Presuppone l’oggettiva necessità del beneficiario, il quale deve risultare privo dei mezzi di sostentamento ed essere impossibilitato a cambiare tale sua condizione (ad esempio per l’incapacità fisica al lavoro).

Sino a pochi mesi fa, in giurisprudenza il parametro di riferimento per la determinazione dell’assegno divorzile veniva individuato nel tenore di vita goduto dalla coppia in costanza di matrimonio.

Con la sentenza numero 11504/2017, tuttavia, la Corte di cassazione ha sancito il nuovo principio di diritto (confermato dalla successiva giurisprudenza di legittimità) secondo cui il giudice del divorzio deve verificare se la domanda di assegno divorzile soddisfa le condizioni di cui all’art. 5 della legge sul divorzio (mancanza di «mezzi adeguati» o impossibilità «di procurarseli per ragioni oggettive), con esclusivo riferimento all’indipendenza o autosufficienza economica del richiedente desunta dai principali “indici”- salvo altri, rilevanti nelle singole fattispecie – del possesso di redditi di qualsiasi specie e/ o di cespiti patrimoniali mobiliari ed immobiliari, delle capacità e possibilità effettive di lavoro personale (in relazione alla salute, all’età, al sesso ed al mercato del lavoro dipendente o autonomo), della stabile disponibilità di una casa di abitazione.

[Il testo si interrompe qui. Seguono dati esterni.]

-- ==== Sys2Proof/Machine/Sync.lean ====
section
/-! DEFINITION. The rows of sync objects and of the event controller (spec/14). -/

namespace Sys2Proof.Machine

/-! Adds and writes (R293, R295–R298). -/

/-- A remote add of a descriptor meets the reason of R296: it suspends, the object and the rank in its record. -/
def State.addFaulted (s : State) (x : Desc) (reason obj rank : Nat) : State :=
  s.descFault x 1 reason (obj + rank * 2 ^ 48) 2 0

/-- A SYNC_ADD to another package is sent; it completes when it is acknowledged. One that is under way is not sent again. -/
def State.addAway (s : State) (x : Desc) (obj rank : Nat) (v : Word) : State :=
  if s.adds.any (fun a => a.desc == some x.id) then s
  else match s.routeLink s.rank rank with
    | none => (s.noRoute rank).addFaulted x 5 obj rank
    | some _ =>
      let a : RAdd := { tag := s.nextAdd, pol := x.pol, obj := obj, val := v, rank := rank, desc := some x.id }
      ({ s with adds := s.adds ++ [a], nextAdd := s.nextAdd + 1 } : State).sendFree rank (BitVec.ofNat 32 a.tag)
        (addBytes x.pol obj none v)

/-- SYNC_ADD: here where LOCAL is 1 or RANK is this package's, else there. No object, no effect. -/
def execSyncAdd (d : Nat) (s : State) : Out :=
  .next (s.runDesc d 0x08 (fun x s =>
    let v : Word := BitVec.ofNat 64 (x.field 0x20 8)
    let rank := x.field 0x1C 4 % 32768
    match s.objField x.pol (x.field 0x18 2) with
    | none => s.endDesc d stSuccess 0 0
    | some obj =>
      if x.field 0x1C 4 / 2 ^ 31 % 2 = 1 ∨ rank = s.rank then ((s.addObj obj v).hostDelta x.pol obj v).endDesc d stSuccess 0 0
      else s.addAway x obj rank v))

/-- SYNC_WRITE: to an object of this package. -/
def execSyncWrite (d : Nat) (s : State) : Out :=
  .next (s.runDesc d 0x09 (fun x s =>
    ((match s.objField x.pol (x.field 0x18 2) with
      | some obj => s.setObj obj (BitVec.ofNat 64 (x.field 0x20 8))
      | none => s).endDesc d stSuccess 0 0)))

/-- The answer to a remote add goes back on the channel it came by: 0 applied, 1 denied (log 27, DESIGN CHOICE). -/
def State.answerAdd (s : State) (vc rank tag st : Nat) : State :=
  match s.routeLink s.rank rank with
  | some k => s.queueBytes k vc rank (BitVec.ofNat 32 tag) (leBytes 1 st)
  | none => s.noRoute rank

/-- A remote add that is no repeat: a signal of another epoch is discarded, an add to an object that the polder does not own denied, any
other applied and acknowledged (R295, R296, R298). -/
def State.takeAdd (s : State) (rank tag pol obj : Nat) (v : Word) (epoch : Option (BitVec 8)) : State :=
  let vc := if epoch.isSome then 1 else 2
  if epoch.isSome && epoch != some (BitVec.ofNat 8 (s.get GLB_STEP_STATE.EPOCH)) then s.bump SYN_STAT.EPOCH_DROP pol
  else if !(s.isOpen pol && s.ownsObj pol obj) then s.answerAdd vc rank tag 1
  else
    let s1 := (s.addObj obj v).bump SYN_STAT.REMOTE_IN pol
    (s1.when epoch.isNone (fun s => s.hostDelta pol obj v)).answerAdd vc rank tag 0

/-- REMOTE_ADD: a repeat is known by its link sequence or its trailer sequence (R295). -/
def execRemoteAdd (a : Via) (rank tag : Nat) (pol : Fin 8) (obj : Nat) (v : Word) (sched : Bool) (epoch : BitVec 8) (s : State) : Out :=
  .next (s.onMsg a 1 (if sched then 1 else 2) 1 rank (fun s => s.takeAdd rank tag pol obj v (if sched then some epoch else none)))

/-- A remote add was denied (reason 4) or has no route (5): a fault of its descriptor, or a schedule fault (R296). -/
def State.addFailed (s : State) (a : RAdd) (reason : Nat) : State :=
  let s1 := { s with adds := s.adds.filter (fun b => b.tag != a.tag) }
  match a.desc with
  | some d => match s1.desc d with
    | some x => s1.addFaulted x reason a.obj a.rank
    | none => s1
  | none => s1.schedFault

/-- A remote add is answered: the descriptor completes, or the SSIGNAL counts as applied. -/
def State.addAnswered (s : State) (tag : Nat) (denied : Bool) : State :=
  match s.adds.find? (fun a => a.tag == tag) with
  | none => s
  | some a =>
    if denied then s.addFailed a 4
    else
      let s2 := { s with adds := s.adds.filter (fun b => b.tag != tag) }
      let s3 := match a.desc with
        | some d => s2.endDesc d stSuccess 0 0
        | none => s2
      match a.tileOp with
      | some (t, id) => s3.endOp t id
      | none => s3

/-- REMOTE_ADD_ACK: it comes by the channel its add went on. One whose add has been abandoned is discarded. -/
def execRemoteAddAck (v : Via) (tag : Nat) (denied : Bool) (s : State) : Out :=
  let a := s.adds.find? (fun a => a.tag == tag)
  .next (s.onMsg v 1 (if (a.map (·.tileOp.isSome)).getD (v.f.vc == 1) then 1 else 2) 1 ((a.map (·.rank)).getD 0)
    (fun s => s.addAnswered tag denied))

/-- REMOTE_ADD_TIMEOUT: 100 ms without an acknowledgement count as a rank with no route. -/
def execRemoteAddTimeout (tag : Nat) (s : State) : Out :=
  .next (match s.adds.find? (fun a => a.tag == tag) with
    | some a => s.addFailed a 5
    | none => s)

/-! Watches (R300). -/

/-- WATCH_WRITE: SYN_WATCH, or SYN_THRESH where `thresh` is true. -/
def execWatchWrite (p : Fin 4) (pol : Fin 8) (w : Fin 128) (thresh : Bool) (v : BitVec 64) (s : State) : Out :=
  .next (s.polderWrite p pol (fun s =>
    (if thresh then s.put SYN_THRESH.THRESHOLD v.toNat pol w
     else (s.put SYN_WATCH.OBJ (bitsOf v.toNat 0 14) pol w).put SYN_WATCH.EN (bitsOf v.toNat 15 1) pol w).evalWatch pol w))

/-! Edges (R302, R308, R309). -/

/-- EVENT_EDGE: a source rises. -/
def execEventEdge (src : Fin 4096) (detail : BitVec 128) (s : State) : Out := .next (s.raise src detail)

/-- PEND_WRITE: the word is replaced whole; a pending bit that software sets has DETAIL zero. -/
def execPendWrite (p : Fin 4) (pol w : Fin 8) (v : BitVec 64) (s : State) : Out :=
  .next (s.polderWrite p pol (fun s =>
    let old := s.get EVC_PEND.PEND pol w
    (s.put EVC_PEND.PEND v.toNat pol w).each ((List.range 64).filter (fun i => old / 2 ^ i % 2 != v.toNat / 2 ^ i % 2)) (fun s i =>
      let src := 512 * pol.val + 64 * w.val + i
      s.setSrc src { s.src src with coalesced := 0, detail := 0 })))

/-- HOLD is cleared: the held edges enter the pending bits. -/
def State.endHold (s : State) (pol : Nat) : State :=
  let s1 := s.put EVC_CTRL.HOLD 0 pol
  s1.when (!s1.bit PWR_IDLE.IDLE) (fun s => s.unlatch (512 * pol) (512 * pol + 512))

/-- EVENT_HOLD: a write of EVC_CTRL.HOLD. -/
def execEventHold (p : Fin 4) (pol : Fin 8) (on : Bool) (s : State) : Out :=
  .next (s.polderWrite p pol (fun s =>
    if on then s.put EVC_CTRL.HOLD 1 pol else if s.bit EVC_CTRL.HOLD pol then s.endHold pol else s))

/-- HOLD_EXPIRED: 100 µs after it was set, a hold clears itself. -/
def execHoldExpired (pol : Fin 8) (s : State) : Out :=
  .next (if s.bit EVC_CTRL.HOLD pol then (s.put EVC_CTRL.HOLD_EXPIRED 1 pol).endHold pol else s)

/-! Delivery (R303–R306). -/

/-- The priority of a source. -/
def State.prio (s : State) (src : Nat) : Nat := (s.reg .EVC_PRIO (src / 512) (src % 512 / 8)).toNat / 256 ^ (src % 8) % 256

/-- Sources of polder `n` that are pending, unmasked and not active, in ascending number. -/
def State.eligibleSrcs (s : State) (n : Nat) : List Nat :=
  (List.range 8).flatMap (fun w =>
    let x := (s.reg .EVC_PEND n w) &&& ~~~ (s.reg .EVC_MASK n w) &&& ~~~ (s.reg .EVC_ACTIVE n w)
    if x = 0 then [] else ((List.range 64).filter (fun i => x.getLsbD i)).map (fun i => 512 * n + 64 * w + i))

/-- The first of a list whose measure is least. -/
def firstLeast (f : Nat → Nat) : List Nat → Option Nat
  | [] => none
  | x :: xs => some (xs.foldl (fun m y => if f y < f m then y else m) x)

/-- SIZE of a target's queue, and whether it is full. -/
def State.queueSize (s : State) (n j : Nat) : Nat := 2 ^ s.get EVC_TGT_CFG.LOG2 n j
def State.queueFull (s : State) (n j : Nat) : Bool :=
  (s.get EVC_TGT_PTR.TAIL n j + 65536 - s.get EVC_TGT_PTR.HEAD n j) % 65536 == s.queueSize n j

/-- The target for the next event of polder `n`: of the enabled ones, those with room before those without, the greatest running
group, from the rotating pointer on. A target whose stack is full is not considered in stacked mode. -/
def State.pickTarget (s : State) (n : Nat) : Option Nat :=
  let p := SMap.get 0 s.evTgt n
  let all := ((List.range 16).map (fun i => (p + i) % 16)).filter (fun j =>
    s.bit EVC_TGT_CFG.EN n j && !(s.bit EVC_CTRL.MODE n && decide (16 ≤ (s.tgt n j).stack.length)))
  let room := all.filter (fun j => !s.queueFull n j)
  firstLeast (fun j => 512 - s.get EVC_TGT_CFG.RUNPRIO n j / 2 ^ s.get EVC_CTRL.SPLIT n) (if room.isEmpty then all else room)

/-- The 32 bytes of an event record (R305). -/
def State.eventRecord (s : State) (n j src : Nat) : List Byte :=
  let tail := s.get EVC_TGT_PTR.TAIL n j
  leBytes 2 src ++ leBytes 1 (1 + 128 * b2n (tail / s.queueSize n j % 2 == 0)) ++ leBytes 1 (s.prio src) ++
  leBytes 4 (s.shortStamp (s.stampBase n)) ++ leBytes 4 (s.get EVC_TGT_PTR.SPILL n j) ++ leBytes 2 (s.src src).coalesced ++
  leBytes 1 j ++ leBytes 1 0 ++ leBytes 16 (s.src src).detail.toNat

/-- A record goes into a queue with room: the source becomes active, the running priority the event's, and a queue that was empty
raises its vector. -/
def State.deliverTo (s : State) (n j src : Nat) : State :=
  let tail := s.get EVC_TGT_PTR.TAIL n j
  let empty := tail == s.get EVC_TGT_PTR.HEAD n j
  let s1 := s.hostWrite (s.portOf n) (s.get EVC_TGT_BASE.ADDR n j * 4096 + 32 * (tail % s.queueSize n j)) (s.eventRecord n j src)
  let s2 := ((s1.put EVC_TGT_PTR.SPILL 0 n j).put EVC_TGT_PTR.TAIL ((tail + 1) % 65536) n j).put EVC_TGT_CFG.RUNPRIO (s.prio src) n j
  let x := s2.tgt n j
  let s3 := (s2.setSrcBit EVC_ACTIVE.ACTIVE src true).setTgt n j { x with
    active := x.active ++ [src]
    stack := if s.bit EVC_CTRL.MODE n then (s.prio src, src) :: x.stack else x.stack }
  s3.when empty (fun s => s.raiseMsix (s.portOf n) (16 * n + j))

/-- The event polder `n` can deliver now: its source and its target. -/
def State.nextEvent (s : State) (n : Nat) : Option (Nat × Nat) :=
  if !s.isOpen n || s.bit EVC_CTRL.HOLD n || s.portStopped n then none
  else match firstLeast s.prio (s.eligibleSrcs n), s.pickTarget n with
    | some src, some j =>
      let k := 2 ^ s.get EVC_CTRL.SPLIT n
      if s.prio src / k < s.get EVC_TGT_CFG.RUNPRIO n j / k then some (src, j) else none
    | _, _ => none

/-- One delivery: the source leaves pending, to the queue or, where that is full, to the target's overflow count. -/
def State.deliverEvent (s : State) (n src j : Nat) : State :=
  let s1 := if s.queueFull n j then s.bump EVC_TGT_PTR.SPILL n j else s.deliverTo n j src
  let s2 := (s1.setSrcBit EVC_PEND.PEND src false).setSrc src { s1.src src with coalesced := 0, detail := 0 }
  { s2 with evPol := (n + 1) % 8, evTgt := SMap.set 0 s2.evTgt n ((j + 1) % 16) }

/-- EVENT_DELIVERY: the polder whose turn it is, or the next in rotation that can deliver. -/
def execEventDelivery (s : State) : Out :=
  .next (if s.bit PWR_IDLE.IDLE then s
    else match ((List.range 8).map (fun i => (s.evPol + i) % 8)).findSome? (fun n => (s.nextEvent n).map (fun e => (n, e))) with
      | some (n, src, j) => s.deliverEvent n src j
      | none => s)

/-! Completion (R307, R310). -/

/-- A source is active no more, at whichever target it was. -/
def State.completeSrc (s : State) (n src : Nat) : State :=
  (s.setSrcBit EVC_ACTIVE.ACTIVE src false).each (List.range 16) (fun s j =>
    if (s.tgt n j).active.contains src then
      s.setTgt n j { s.tgt n j with active := (s.tgt n j).active.filter (fun y => y != src) } else s)

/-- EVENT_DONE, in native mode. -/
def execEventDone (p : Fin 4) (pol : Fin 8) (j : Fin 16) (v : BitVec 32) (s : State) : Out :=
  .next (s.polderWrite p pol (fun s =>
    let src := bitsOf v.toNat 0 12
    if s.bit EVC_CTRL.MODE pol || src / 512 != pol.val || !s.srcBit EVC_ACTIVE.ACTIVE src then s
    else (s.completeSrc pol src).when (bitsOf v.toNat 25 1 == 1) (fun s =>
      s.put EVC_TGT_CFG.RUNPRIO (min 256 (bitsOf v.toNat 16 9)) pol j)))

/-- The running priority of a target in stacked mode is that of its top entry. -/
def State.topPrio (s : State) (n j : Nat) : State :=
  s.put EVC_TGT_CFG.RUNPRIO (((s.tgt n j).stack.head?.map (·.1)).getD 256) n j

/-- STACKED_EOI: the top entry is popped; another source named is a stack fault, and its entry is removed where there is one. -/
def execStackedEoi (p : Fin 4) (pol : Fin 8) (j : Fin 16) (v : BitVec 32) (s : State) : Out :=
  .next (s.polderWrite p pol (fun s =>
    let src := bitsOf v.toNat 0 12
    if !s.bit EVC_CTRL.MODE pol then s
    else
      let x := s.tgt pol j
      let there := x.stack.any (fun e => e.2 == src)
      let s1 := s.when there (fun s =>
        ((s.setTgt pol j { x with stack := x.stack.filter (fun e => e.2 != src) }).completeSrc pol src).topPrio pol j)
      if x.stack.head?.map (·.2) = some src then s1
      else (s1.bump EVC_TGT_CFG.STACK_FAULTS pol j).raise (512 * pol.val + 8) (detail [(0, j), (16, src)])))

/-- EVENT_HEAD_WRITE: a new HEAD is accepted up to TAIL; a queue left non-empty raises its vector. -/
def execEventHeadWrite (p : Fin 4) (pol : Fin 8) (j : Fin 16) (head : BitVec 16) (s : State) : Out :=
  .next (s.polderWrite p pol (fun s =>
    let tail := s.get EVC_TGT_PTR.TAIL pol j
    let old := s.get EVC_TGT_PTR.HEAD pol j
    let new := advanceTo old head.toNat ((tail + 65536 - old) % 65536)
    (s.put EVC_TGT_PTR.HEAD new pol j).when (new != tail) (fun s => s.raiseMsix (s.portOf pol) (16 * pol.val + j.val))))

/-- EVC_MODE_WRITE: nothing while a source of the polder is active. The running priorities of empty stacks are idle. -/
def execEvcModeWrite (p : Fin 4) (pol : Fin 8) (stacked : Bool) (s : State) : Out :=
  .next (s.polderWrite p pol (fun s =>
    if (List.range 8).any (fun w => s.reg .EVC_ACTIVE pol w != 0) || s.bit EVC_CTRL.MODE pol == stacked then s
    else (s.put EVC_CTRL.MODE (b2n stacked) pol).when stacked (fun s => s.each (List.range 16) (fun s j => s.topPrio pol j))))

/-- TARGET_DISABLE: EN is written 0. -/
def execTargetDisable (p : Fin 4) (pol : Fin 8) (j : Fin 16) (s : State) : Out :=
  .next (s.polderWrite p pol (fun s => s.disableTarget pol j))

end Sys2Proof.Machine
end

Deve, altresì, “tener conto”, nella fase del quantum debeatur, di tutti gli elementi indicati dalla norma (condizioni dei coniugi, ragioni della decisione, contributo personale ed economico dato da ciascuno alla conduzione familiare ed alla formazione del patrimonio di ciascuno o di quello comune, reddito di entrambi), e “valutare” «tutti i suddetti elementi anche in rapporto alla durata del matrimonio», al fine di determinare in concreto la misura dell’assegno di divorzio.

In conclusione, se il richiedente non dimostra la mancanza di mezzi adeguati o, comunque, l’impossibilità di procurarseli per ragioni oggettive, il giudice non deve riconoscergli alcun diritto all’assegno divorzile.

Sulla questione relativa ai criteri di interpretazione della normativa in materia di riconoscimento del diritto all’assegno divorzile e della sua determinazione, sono state investite le Sezioni Unite Civili della Corte di Cassazione (di cui si attende la pronuncia), al fine di dirimere i contrasti sorti tra la più recente e la più vecchia giurisprudenza in materia.

Va, in ogni caso, precisato che tale principio di diritto non va esteso in via analogica alla separazione personale.

Come chiarito, infatti, dalla Corte di Cassazione con sentenza n. 12196/2017, “la separazione personale dei coniugi, a differenza dello scioglimento del matrimonio o della cessazione dei suoi effetti civili non elide, anzi presuppone, la permanenza del vincolo coniugale“.

Con la celebrazione di nuove nozze, infine, si perde immediatamente ed automaticamente il diritto all’assegno di divorzio.